Strangely, she begins to have dreams of another life in which she was a gorilla that was killed by African tribesmen. So, where better to go to take her mind off of things than an African safari? Brilliant! See, Dan is a studly big game hunter who knows that in Africa, danger lurks around every corner: “A tarantula’s bite can be just as deadly as lion’s fang or an elephant’s foot.” Thank you, Marlon Perkins. The hunting scenes aren’t exactly PETA-approved or frankly very sporting, as the great white hunter basically runs down the animals in his truck, ties a rope around their necks, and lets the Africans have their way with them.
The Bride and the Beast seems to forget about the whole gorilla plot for the entire middle portion of the movie in favor of showing Dan track two man-eating tigers. Watch as he wrestles with tigers and gorillas and panthers, oh my! The only thing he doesn’t wrestle with is his wife, seeing as how they sleep in separate beds. As is typical with ’50s films, the black characters are scenery at best, if they’re even included at all. All of the nameless grunts on the safari are black (as are the “savages” who killed Laura in her previous life), while the main servants — houseboy Taro (whom American Johnny Roth portrays with a darkened face and pitiful attempts to speak broken English: “I go get luggage ready.”) and old cook Marka — are Indian, North African, Middle Eastern or some other lighter skinned race.

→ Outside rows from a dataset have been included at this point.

-- ==== Sys2Proof/Laws/Keeps/Mailbox.lean ====
section
/-! SUPPORT. Every function of Machine/Mailbox.lean that answers a state keeps the invariant and the queue. -/

namespace Sys2Proof.Machine

theorem setQueue_ok {q : Claim} {a0 : ℕ} {v : Queue} {s : State} (h : Ok q s) : Ok q (setQueue a0 v s) := by
  unfold setQueue
  refine ok_congr (s := s) ?_ rfl rfl rfl rfl
  assumption

theorem splitWrites_ok {q : Claim} {n m a : Nat} {d : Bytes} {s : State} (h : Ok q s) : Ok q (splitWrites n m a d s) := by
  induction m generalizing a d s with
  | zero => exact h
  | succ m ih =>
    unfold splitWrites
    split
    · exact h
    · exact ih (emit_ok h)
theorem hostPut_ok {q : Claim} {a : ℕ} {d : Bytes} {s : State} (h : Ok q s) : Ok q (hostPut a d s) := by
  unfold hostPut
  refine splitWrites_ok ?_
  assumption

theorem writeBulk_ok {q : Claim} {c : Call} {d : Bytes} {s : State} (h : Ok q s) : Ok q (writeBulk c d s) := by
  unfold writeBulk
  split
  · exact h
  · split
    · split
      · exact hostPut_ok h
      · exact h
    · exact ok_memories h rfl rfl (fun w => mwrite_wf w) id
theorem sendAnswer_ok {q : Claim} {dest : ℕ} {a : Answer} {s : State} (h : Ok q s) : Ok q (sendAnswer dest a s) := by
  unfold sendAnswer
  refine sendSegments_ok ?_
  assumption

theorem answerForward_ok {q : Claim} {opcode : ℕ} {c : Call} {w : FwdFrom} {f : Final} {s : State} (h : Ok q s) : Ok q (answerForward opcode c w f s) := by
  unfold answerForward
  extract_lets +onlyGivenNames x0
  extract_lets +onlyGivenNames x1
  have hx1 : Ok q x1 := by
    unfold x1
    refine sendAnswer_ok ?_
    assumption
  clear_value x1
  split
  · assumption
  · extract_lets +onlyGivenNames x2
    extract_lets +onlyGivenNames x3
    refine ok_congr (s := x1) ?_ rfl rfl rfl rfl
    assumption

theorem writeResponse_ok {q : Claim} {opcode : Nat} {c : Call} {f : Final} {s : State} (h : Ok q s) :
    Ok q (writeResponse opcode c f s) := by
  unfold writeResponse
  extract_lets s1 img hold s2 v s3
  have h1 : Ok q s1 := writeBulk_ok h
  clear_value s1 img
  have h2 : Ok q s2 := ok_memories h1 rfl rfl id (fun w => mwrite_wf w)
  have h3 : Ok q s3 := setQueue_ok h2
  clear_value s3
  split
  · exact h3
  · exact raise_ok h3

theorem settled_ok {q : Claim} {f : Final} {s : State} (h : Ok q s) : Ok q (settled f s) := by
  unfold settled
  split
  · refine picked_ok ?_
    assumption
  · assumption

theorem respond_ok {q : Claim} {opcode : ℕ} {c : Call} {from_ : Option FwdFrom} {f : Final} {s : State} (h : Ok q s) : Ok q (respond opcode c from_ f s) := by
  unfold respond
  split
  · extract_lets +onlyGivenNames x0
    have hx0 : Ok q x0 := by
      unfold x0
      refine writeResponse_ok ?_
      assumption
    clear_value x0
    refine answerForward_ok ?_
    refine setQueue_ok ?_
    assumption
  · split
    · assumption
    · split
      · refine writeBulk_ok ?_
        assumption
      · refine writeResponse_ok ?_
        assumption

theorem openRecord_ok {q : Claim} {opcode : ℕ} {c : Call} {remote : Bool} {s : State} (h : Ok q s) : Ok q (openRecord opcode c remote s) := by
  unfold openRecord
  extract_lets +onlyGivenNames x0
  refine ok_congr (s := s) ?_ rfl rfl rfl rfl
  assumption

theorem markRecord_ok {q : Claim} {opno : ℕ} {f : Record → Record} {s : State} (h : Ok q s) : Ok q (markRecord opno f s) := by
  unfold markRecord
  refine ok_congr (s := s) ?_ rfl rfl rfl rfl
  assumption

theorem countStep_ok {q : Claim} {opno : ℕ} {n : ℕ} {s : State} (h : Ok q s) : Ok q (countStep opno n s) := by
  unfold countStep
  refine ok_congr (s := s) ?_ rfl rfl rfl rfl
  assumption

theorem closeRecord_ok {q : Claim} {opno : ℕ} {st : Status} {s : State} (h : Ok q s) : Ok q (closeRecord opno st s) := by
  unfold closeRecord
  extract_lets +onlyGivenNames x0
  refine markRecord_ok ?_
  assumption

theorem passPonr_ok {q : Claim} {opno : ℕ} {s : State} (h : Ok q s) : Ok q (passPonr opno s) := by
  unfold passPonr
  extract_lets +onlyGivenNames x0
  refine markRecord_ok ?_
  assumption

theorem passSixteenths_ok {q : Claim} {old : ℕ} {new : ℕ} {tag : ℕ} {s : State} (h : Ok q s) : Ok q (passSixteenths old new tag s) := by
  unfold passSixteenths
  refine ok_foldl ?_ ?_
  · assumption
  · intro z0 z1 z2
    refine raise_ok ?_
    assumption

theorem finishOp_ok {q : Claim} {o : Op} {f : Final} {s : State} (h : Ok q s) : Ok q (finishOp o f s) := by
  unfold finishOp
  extract_lets +onlyGivenNames x0
  extract_lets +onlyGivenNames x1
  have hx1 : Ok q x1 := by
    unfold x1
    refine settled_ok ?_
    assumption
  clear_value x1
  extract_lets +onlyGivenNames x2
  extract_lets +onlyGivenNames x3
  have hx3 : Ok q x3 := by
    unfold x3
    refine ok_congr (s := x1) ?_ rfl rfl rfl rfl
    assumption
  clear_value x3
  split
  · refine ok_congr (s := x3) ?_ rfl rfl rfl rfl
    assumption
  · extract_lets +onlyGivenNames x4
    have hx4 : Ok q x4 := by
      unfold x4
      refine passSixteenths_ok ?_
      assumption
    clear_value x4
    extract_lets +onlyGivenNames x5
    have hx5 : Ok q x5 := by
      unfold x5
      split
      · assumption
      · refine respond_ok ?_
        assumption
    clear_value x5
    refine raise_ok ?_
    assumption

theorem putOp_ok {q : Claim} {o : Op} {o' : Op} {s : State} (h : Ok q s) : Ok q (putOp o o' s) := by
  unfold putOp
  refine ok_congr (s := s) ?_ rfl rfl rfl rfl
  assumption

theorem endNow_ok {q : Claim} {o : Op} {f : Final} {s : State} (h : Ok q s) : Ok q (endNow o f s) := by
  unfold endNow
  refine finishOp_ok ?_
  split
  · assumption
  · refine closeRecord_ok ?_
    assumption

theorem endOp_ok {q : Claim} {o : Op} {f : Final} {s : State} (h : Ok q s) : Ok q (endOp o f s) := by
  unfold endOp
  split
  · refine finishOp_ok ?_
    assumption
  · refine putOp_ok ?_
    assumption

theorem sendForward_ok {q : Claim} {dest : ℕ} {opcode : ℕ} {c : Call} {tok : ℕ × ℕ × ℕ × ℕ} {subN : ℕ} {hops : List ℕ} {s : State} (h : Ok q s) : Ok q (sendForward dest opcode c tok subN hops s) := by
  unfold sendForward
  refine sendSegments_ok ?_
  assumption

theorem actOn_ok {q : Claim} {k : Cmd} {c : Call} {p : Plot} {s : State} (h : CmdOk k) (h1 : Ok q s) : OkW q (actOn k c p s) := by
  unfold actOn
  extract_lets +onlyGivenNames x0
  split
  · refine okw_mk ?_ ?_
    · dsimp -zeta only
      assumption
    · intro z1 z2
      dsimp -zeta only
      dsimp -zeta only [id]
      assumption
  · split
    · split
      · refine okw_mk ?_ ?_
        · dsimp -zeta only
          assumption
        · intro z3 z4
          dsimp -zeta only
          dsimp -zeta only [id]
          assumption
      · refine okw_mk ?_ ?_
        · dsimp -zeta only
          assumption
        · intro z5 z6
          dsimp -zeta only
          dsimp -zeta only [id]
          assumption
    · split
      · refine okw_mk ?_ ?_
        · dsimp -zeta only
          assumption
        · intro z7 z8
          dsimp -zeta only
          dsimp -zeta only [id]
          assumption
      · split
        · extract_lets +onlyGivenNames x9
          split
          · refine okw_mk ?_ ?_
            · dsimp -zeta only
              refine picked_ok ?_
              refine ok_congr (s := s) ?_ rfl rfl rfl rfl
              assumption
            · intro z10 z11
              dsimp -zeta only
              dsimp -zeta only [id]
              assumption
          · refine okw_mk ?_ ?_
            · dsimp -zeta only
              assumption
            · intro z12 z13
              dsimp -zeta only
              dsimp -zeta only [id]
              assumption
        · refine h _ _ _ _ ?_
          assumption

theorem walkAct_ok {q : Claim} {k : Cmd} {c : Call} {w : Walk} {p : Plot} {s : State} (h : CmdOk k) (h1 : Ok q s) : OkW q (walkAct k c w p s) := by
  unfold walkAct
  split
  · refine okw_mk ?_ ?_
    · dsimp -zeta only
      assumption
    · intro z0 z1
      dsimp -zeta only
      dsimp -zeta only [id]
      assumption
  · refine actOn_ok ?_ ?_
    · assumption
    · assumption

theorem countDirect_ok {q : Claim} {k : Cmd} {c : Call} {st : Status} {s : State} (h : CmdOk k) (h1 : Ok q s) : Ok q (countDirect k c st s) := by
  unfold countDirect
  split
  · refine ok_congr (s := s) ?_ rfl rfl rfl rfl
    assumption
  · assumption

theorem countFirst_ok {q : Claim} {k : Cmd} {c : Call} {w : Walk} {st : Status} {s : State} (h : CmdOk k) (h1 : Ok q s) : Ok q (countFirst k c w st s) := by
  unfold countFirst
  split
  · assumption
  · refine countDirect_ok ?_ ?_
    · assumption
    · assumption

theorem beginInner_ok {q : Claim} {k : Cmd} {c : Call} {from_ : Option FwdFrom} {ref : Nat} {x : Work} {b : OpBody} {w : Walk}
    (h : OkW q x) : Ok q (beginInner k c from_ ref x b w).2 :=
  ok_congr h.1 rfl rfl rfl rfl

theorem walkOn_ok {q : Claim} {k : Cmd} {c : Call} {from_ : Option FwdFrom} {n : Nat} {w : Walk} {s : State} (hk : CmdOk k)
    (h : Ok q s) : Ok q (walkOn k c from_ n w s).2 := by
  induction n generalizing w s with
  | zero => exact h
  | succ n ih =>
    unfold walkOn
    split
    · exact h
    · dsimp only
      split
      · exact ih h
      · split
        · exact ih h
        · split
          · exact sendForward_ok h
          · exact ih h
        · repeat' split
          all_goals first
            | exact ih h
            | exact beginInner_ok (walkAct_ok hk h)
            | exact ih (countFirst_ok hk (walkAct_ok hk h).1)
            | exact ih (walkAct_ok hk h).1

theorem endStep_ok {q : Claim} {o : Op} {s : State} (h : Ok q s) : Ok q (endStep o s).2 := by
  unfold endStep
  extract_lets +onlyGivenNames x0
  extract_lets +onlyGivenNames x1
  dsimp -zeta only
  split
  · refine picked_ok ?_
    assumption
  · refine passSixteenths_ok ?_
    refine picked_ok ?_
    assumption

The old-fashioned values that The Bride and the Beast reinforces are unintentionally hilarious in today’s world: husbands and wives sleep in separate beds, big game hunting is somehow heroic, coffee and cigarettes for everyone, black people shouldn’t be seen or heard, white women are the end-all be-all treasure sought by man and beast, and men in gorilla suits are scary. In the end, though, the film bucks the traditional route in favor of a dark and kinky resolution, as Laura gives in to her animal instincts and is carried off into the jungle by a pack of gorillas. We aren’t privy to what goes on next, but suffice it to say, if the jungle’s a-rockin’, don’t come a-knockin’.